=== Required action ===
Below are the entries; give again exactly the lines from the one mentioning "clause98Pages (p : PortId)" through the one mentioning "ackTamperGo (ch : Chan) (p : PortId)", inclusive.

=== Data records ===
/-- A lane whose receiver lost its lock (R263): by hi_ber, where the blocks still lock, or not. -/
structure LaneLoss where
  port  : PortId
  hiBer : Bool
  deriving DecidableEq, Repr, Inhabited

/-- A host-lane PLL that lost lock (R350): in a standard mode, the class and the bytes of the frame that was being received (R208). -/
structure LanePllLoss where
  port : PortId
  cut  : Option (Cls × Nat)
  deriving DecidableEq, Repr, Inhabited

/-- The two copies of a port's two references as a reading meets them (R23, R247): the wrong bits of each 256-bit word that holds any. -/
structure RefErrors where
  lineActive  : List Nat
  lineOther   : List Nat
  probeActive : List Nat
  probeOther  : List Nat
  deriving DecidableEq, Repr, Inhabited

/-- The two reference slots of a port (R244). -/
inductive RefSlot where
  | line | probe
  deriving DecidableEq, Repr, Inhabited

/-- The blocks of Table 13-2, the source of an event. -/
inductive EvBlock where
  | bay (p : PortId) | clocks | power | thermal | fuses | sealUnit | dict | sieve | bist | crock
  deriving DecidableEq, Repr, Inhabited

/-- An event a block raises (Table 13-4). -/
structure Ev where
  src  : EvBlock
  /-- Port named in Source, if the event concerns one. -/
  port : Option PortId
  code : BitVec 16
  sev  : Fin 8
  arg  : List Byte
  deriving DecidableEq, Repr, Inhabited

/-- The step of Table 13-5 at which a verify fails (R341). -/
inductive VerifyStep where
  | word0 | word1 | readBack | mark
  deriving DecidableEq, Repr, Inhabited

/-- Clock domains of Table 14-2; SYM is one per bay. -/
inductive Domain where
  | sym (p : PortId) | eng | fab | ctl | slow
  deriving DecidableEq, Repr, Inhabited

/-- Fuse groups whose burns R380 speaks of. -/
inductive FuseGroup where
  | sealed | bound | returned | ended | rebaseline | calibration | rollback | witness
  deriving DecidableEq, Repr, Inhabited

/-- Calibration kinds (Table 16-4). -/
inductive CalKind where
  | timebase | levels | lengthScale
  deriving DecidableEq, Repr, Inhabited

/-- Gate numbers of the gate layout (Table 12-3): 0 to 7 bays, 8 to 15 host lanes, 16 sieve, 17 seal unit,
18 CLKOUT, 19 BIST engine. -/
abbrev GateId := Fin 20

/-- Instructions of the test access port (R386, R416, R417). `burn*` are the production instructions. -/
inductive TapInstr where
  | bypass | idcode | samplePreload | extest | extestPulse | extestTrain | clamp | highz
  | burnMakerHash (h : List Byte)
  | burnWorkshopHash (h : List Byte)
  deriving DecidableEq, Repr, Inhabited

/-- An SDO frame from a client: its format and its data field. -/
structure CanFrame where
  /-- CAN FD frame; classical otherwise. -/
  fd   : Bool
  data : List Byte
  deriving DecidableEq, Repr, Inhabited

/-- The commands: one constructor per row of spec/opcode_table.json, in the table's order. Instants `at` of
line and lane symbols are in units of 2^−4 ns, as SenderResidence counts them (R272). -/
inductive Instr where
  | launchSlot (p : PortId) (at_ : Nat)
  | dataShingle (p : PortId) (h : ShHdr) (payload : List Byte) (corr : Fin 9) (at_ : Nat)
  | uncorrectableSlot (p : PortId) (r : UncReason)
  | idle (p : PortId) (synced : Bool) (ack : AckBlock) (corr : Fin 9)
  | nak (p : PortId) (ack : AckBlock) (body : List Byte) (corr : Fin 9)
  | lpiEntry (p : PortId) (ack : AckBlock) (corr : Fin 9)
  | lpiExit (p : PortId) (ack : AckBlock) (corr : Fin 9)
  | sleepRequest (p : PortId) (ack : AckBlock) (corr : Fin 9)
  | sleepAck (p : PortId) (ack : AckBlock) (corr : Fin 9)
  | sleepReject (p : PortId) (ack : AckBlock) (corr : Fin 9)
  | beaconFast (p : PortId) (m : EMode) (ack : AckBlock) (corr : Fin 9)
  | beaconFull (p : PortId) (m : EMode) (ack : AckBlock) (corr : Fin 9)
  | request (p : PortId) (m : EMode) (epoch : Byte) (ack : AckBlock) (corr : Fin 9)
  | accept (p : PortId) (m : EMode) (epoch : Byte) (ack : AckBlock) (corr : Fin 9)
  | refuse (p : PortId) (r : RefuseReason) (epoch : Byte) (ack : AckBlock) (corr : Fin 9)
  | mark (p : PortId) (k : Fin 8) (epoch : Byte) (ack : AckBlock) (corr : Fin 9)
  | receiveEpoch (p : PortId)
  | epochExemptionEnd (p : PortId)
  | modeRequestRetry (p : PortId)
  | modePrepareDone (p : PortId)
  | autoDownshiftWindow (p : PortId) (meanSnr : Int)
  | replayTimer (p : PortId) (c : Cls) (seq : Seq)
  | nakRepeat (p : PortId) (c : Cls) (seq : Seq)
  | lossPasses (p : PortId) (c : Cls)
  | hostFrameStart (p : PortId) (at_ : Nat)
  | hostFrameData (p : PortId) (bytes : List Byte) (b : LaneBlock)
  | hostFrameEnd (p : PortId) (e : FrameEnd)
  | htxFrameBoundary (p : PortId) (at_ : Nat)
  | pfcRepeat (p : PortId) (c : Cls)
  | hostLaneUp (p : PortId)
  | hostLaneDown (e : LaneLoss)
  | hostLpiBegin (p : PortId)
  | hostLpiEnd (p : PortId)
  | hostIdleTimeout (p : PortId)
  | lpiEnter (p : PortId)
  | lpiRefresh (p : PortId)
  | energyDetect (p : PortId)
  | lpiFalseWake (p : PortId)
  | lpiRefreshMissed (p : PortId)
  | lockLoss (p : PortId) (c : LockCriterion)
  | adaptUpdate (p : PortId) (u : AdaptIn)
  | snapshotWindowEnd (p : PortId)
  | snapshotGo (ch : Chan) (p : PortId)
  | snapshotServe (p : PortId)
  | xtalkJoinDone (p m : PortId) (centiDb : Int)
  | xtalkJoinRetry (p m : PortId)
  | neighbourMaskWrite (ch : Chan) (p : PortId) (v : Byte)
  | autonegStart (p : PortId)
  | autonegResolve (p : PortId) (pages : PartnerPages) (stdModes : BitVec 5) (ms : MsOutcome)
  | clause98Pages (p : PortId)
  | startCandidate (p : PortId) (power : Int)
  | startConfirmed (p : PortId) (k : BitVec 58) (corr : Nat)
  | falseStart (p : PortId)
  | preEmption (p : PortId) (corr : Nat)
  | exitCriterionMet (p : PortId) (m : Criterion)
  | periodBoundary (p : PortId) (partnerReady : Option Nat)
  | phaseLimitExpiry (p : PortId) (m : Criterion)
  | relinkChoose (p : PortId)
  | snapshotReload (p : PortId)
  | echoChangeCheck (p : PortId) (near far : Int)
  | fastRelinkLimit (p : PortId) (m : Criterion)
  | episodeLimit (p : PortId)
  | retrainGo (ch : Chan) (p : PortId)
  | restartAnGo (ch : Chan) (p : PortId)
  | sleepGo (ch : Chan) (p : PortId)
  | sleepWaitTimeout (p : PortId)
  | wakeGo (ch : Chan) (p : PortId)
  | wakePulseDone (p : PortId)
  | lineWake (w : WakeTone)
  | adminDisable (ch : Chan) (p : PortId)
  | adminEnable (ch : Chan) (p : PortId)
  | modeMaskWrite (ch : Chan) (p : PortId) (v : BitVec 16)
  | targetModeWrite (ch : Chan) (p : PortId) (v : Byte)
  | ledgerEntryRead (ch : Chan) (p : PortId)
  | rollCallDownshiftOne (ch : Chan) (epoch : BitVec 16) (arg mask : Byte) (low : BitVec 24)
  | rollCallSetMode (ch : Chan) (epoch : BitVec 16) (arg mask : Byte) (low : BitVec 24)
  | rollCallLpiEnable (ch : Chan) (epoch : BitVec 16) (arg mask : Byte) (low : BitVec 24)
  | rollCallLpiDisable (ch : Chan) (epoch : BitVec 16) (arg mask : Byte) (low : BitVec 24)
  | rollCallApply (p : PortId)
  | armDrop (ch : Chan) (p : PortId)
  | armCorrupt (ch : Chan) (p : PortId)
  | armSwap (ch : Chan) (p : PortId)
  | armInterrupt (ch : Chan) (p : PortId)
  | armHostIn (ch : Chan) (p : PortId)
  | armHostOut (ch : Chan) (p : PortId)
  | disarmAllGo (ch : Chan)
  | interruptionEnd (p : PortId)
  | hostInCorruption (p : PortId)
  | hostOutCorruption (p : PortId)
  | provocationEpisodeEnd (p : PortId)
  | signatureComparison (p : PortId) (m : RefErrors)
  | thresholdsWrite (ch : Chan) (p : PortId) (v : BitVec 32)
  | captureLineGo (ch : Chan) (p : PortId)
  | captureProbeGo (ch : Chan) (p : PortId)
  | ackTamperGo (ch : Chan) (p : PortId)
  | captureTimeout (p : PortId) (slot : RefSlot)
  | probeRun (p : PortId) (m : ProbeIn)
  | probeRepeat (p : PortId) (m : ProbeIn)
  | simmerProbeWake (m : ProbeIn)
  | sealEnable (ch : Chan) (p : PortId)
  | sealDisable (ch : Chan) (p : PortId)
  | chainStart (p : PortId)
  | sealWindowEnd (p : PortId)
  | sealRoot (p : PortId)
  | sdoInitiateDownload (ch : Chan) (f : CanFrame)
  | sdoDownloadSegment (ch : Chan) (f : CanFrame)
  | sdoInitiateUpload (ch : Chan) (f : CanFrame)
  | sdoUploadSegment (ch : Chan) (f : CanFrame)
  | sdoBlockDownload (ch : Chan) (f : CanFrame)
  | sdoBlockUpload (ch : Chan) (f : CanFrame)
  | sdoAbort (ch : Chan) (f : CanFrame)
  | wideInitiateDownload (ch : Chan) (f : CanFrame)
  | wideInitiateUpload (ch : Chan) (f : CanFrame)
  | wideSegment (ch : Chan) (f : CanFrame)
  | wideConfirm (ch : Chan) (f : CanFrame)
  | sdoTimeout (ch : Chan)
  | genericWrite (ch : Chan) (index : BitVec 16) (sub : Byte) (data : List Byte)
  | eventClear (ch : Chan) (index : BitVec 16) (v : BitVec 32)
  | counterZero (ch : Chan) (index : BitVec 16) (sub : Byte) (data : List Byte)
  | postedWrite (ch : Chan) (index : BitVec 16) (sub : Byte) (data : List Byte)
  | postedApply
  | civilStep (ch : Chan) (v : BitVec 64)
  | allowanceWindow
  | canBitRateWrite (ch : Chan) (sub : Byte) (v : BitVec 16)
  | bitrateReverted
  | cobIdWrite (ch : Chan) (k : Fin 3) (sub : Byte) (v : BitVec 32)
  | profileSelect (ch : Chan) (sub : Byte) (v : BitVec 16)
  | authNonceRead (ch : Chan)
  | authResponse (ch : Chan) (data : List Byte)
  | nonceExpiry (ch : Chan)
  | authLockoutEnd
  | sessionEndWrite (ch : Chan) (sub : Byte) (v : BitVec 64)
  | sessionExpiry (ch : Chan)
  | ownersWrite (ch : Chan) (v : BitVec 16)
  | nmtStart (node : Byte)
  | nmtPreOperational (node : Byte)
  | nmtStop (node : Byte)
  | nmtResetCommunication (node : Byte)
  | nmtResetNode (node : Byte)
  | heartbeat
  | emcySend
  | busOff
  | gateSet (ch : Chan) (v : BitVec 32)
  | gateClear (ch : Chan) (v : BitVec 32)
  | gateOpenComplete (g : GateId)
  | gateCloseComplete (g : GateId)
  | configLock (ch : Chan) (sub : Byte) (v : Byte)
  | resetRequest (ch : Chan) (v : BitVec 32)
  | recordDataRead (ch : Chan)
  | recordBatchRead (ch : Chan)
  | clearGo (ch : Chan)
  | eventRaise (evs : List Ev)
  | recordCommit
  | recorderRecovered
  | tallyCheckpoint
  | crockScanEnd (mramFail : Bool)
  | crystalStable
  | pllLock
  | pllLockTimeout
  | crystalTimeout
  | crystalRestart
  | refFailed
  | pllUnlocked
  | hostLanePllFailed (e : LanePllLoss)
  | coldSwitch (d : Domain) (rcReady : Bool)
  | warmSwitchDone (d : Domain)
  | clockReturn (d : Domain)
  | rcRetrim
  | ctlSourceWrite (ch : Chan) (v : Byte)
  | slowSourceWrite (ch : Chan) (v : Byte)
  | clkoutSelectWrite (ch : Chan) (v : Byte)
  | clkoutDivideWrite (ch : Chan) (v : BitVec 16)
  | powerOnReset (qualifies : Bool)
  | vinDip
  | resetNAssert
  | resetNRelease
  | powerOnCheckEnd
  | rollbackBurn
  | fuseBurnVerify (g : FuseGroup)
  | powerRequestBoil (ch : Chan)
  | powerRequestSimmer (ch : Chan)
  | powerRequestRest (ch : Chan)
  | pointOfNoReturn
  | entryTimeout
  | entryComplete
  | canWakePattern
  | wakeIn
  | powerReturnDone
  | sensorConversion (readings : List Int)
  | throttleStage2Check
  | thermalShutdown (sensor : Fin 9) (reading : Int)
  | thermalRestart
  | lifecycleRequestSealed (ch : Chan)
  | lifecycleRequestReturned (ch : Chan)
  | lifecycleRequestEnded (ch : Chan)
  | returnTokenWrite (ch : Chan) (data : List Byte)
  | timebaseGo (ch : Chan)
  | levelsGo (ch : Chan)
  | lengthGo (ch : Chan)
  | calibrationMeasurement (m : CalIn)
  | calibrationTimeout
  | selfTestGo (ch : Chan)
  | bayTestDone (p : PortId) (expected found : BitVec 64) (want done : BitVec 32)
  | recipeImageWrite (ch : Chan) (image : List Byte)
  | standardUp (p : PortId)
  | standardLinkFail (p : PortId) (cut : Option (Cls × Nat))
  | standardPcsFrame (p : PortId) (c : Cls) (bytes : List Byte) (errored : Bool) (at_ : Nat)
  | leaderSilence (p : PortId)
  | errorPassive (on : Bool)
  | vinFails (cut : Option FuseGroup)
  | crystalFrequencyCheckFail
  | tapInstructionLoad (i : TapInstr)
  | trstNLow
  deriving DecidableEq, Repr, Inhabited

=== The answer ===
  | clause98Pages (p : PortId)
  | startCandidate (p : PortId) (power : Int)
  | startConfirmed (p : PortId) (k : BitVec 58) (corr : Nat)
  | falseStart (p : PortId)
  | preEmption (p : PortId) (corr : Nat)
  | exitCriterionMet (p : PortId) (m : Criterion)
  | periodBoundary (p : PortId) (partnerReady : Option Nat)
  | phaseLimitExpiry (p : PortId) (m : Criterion)
  | relinkChoose (p : PortId)
  | snapshotReload (p : PortId)
  | echoChangeCheck (p : PortId) (near far : Int)
  | fastRelinkLimit (p : PortId) (m : Criterion)
  | episodeLimit (p : PortId)
  | retrainGo (ch : Chan) (p : PortId)
  | restartAnGo (ch : Chan) (p : PortId)
  | sleepGo (ch : Chan) (p : PortId)
  | sleepWaitTimeout (p : PortId)
  | wakeGo (ch : Chan) (p : PortId)
  | wakePulseDone (p : PortId)
  | lineWake (w : WakeTone)
  | adminDisable (ch : Chan) (p : PortId)
  | adminEnable (ch : Chan) (p : PortId)
  | modeMaskWrite (ch : Chan) (p : PortId) (v : BitVec 16)
  | targetModeWrite (ch : Chan) (p : PortId) (v : Byte)
  | ledgerEntryRead (ch : Chan) (p : PortId)
  | rollCallDownshiftOne (ch : Chan) (epoch : BitVec 16) (arg mask : Byte) (low : BitVec 24)
  | rollCallSetMode (ch : Chan) (epoch : BitVec 16) (arg mask : Byte) (low : BitVec 24)
  | rollCallLpiEnable (ch : Chan) (epoch : BitVec 16) (arg mask : Byte) (low : BitVec 24)
  | rollCallLpiDisable (ch : Chan) (epoch : BitVec 16) (arg mask : Byte) (low : BitVec 24)
  | rollCallApply (p : PortId)
  | armDrop (ch : Chan) (p : PortId)
  | armCorrupt (ch : Chan) (p : PortId)
  | armSwap (ch : Chan) (p : PortId)
  | armInterrupt (ch : Chan) (p : PortId)
  | armHostIn (ch : Chan) (p : PortId)
  | armHostOut (ch : Chan) (p : PortId)
  | disarmAllGo (ch : Chan)
  | interruptionEnd (p : PortId)
  | hostInCorruption (p : PortId)
  | hostOutCorruption (p : PortId)
  | provocationEpisodeEnd (p : PortId)
  | signatureComparison (p : PortId) (m : RefErrors)
  | thresholdsWrite (ch : Chan) (p : PortId) (v : BitVec 32)
  | captureLineGo (ch : Chan) (p : PortId)
  | captureProbeGo (ch : Chan) (p : PortId)
  | ackTamperGo (ch : Chan) (p : PortId)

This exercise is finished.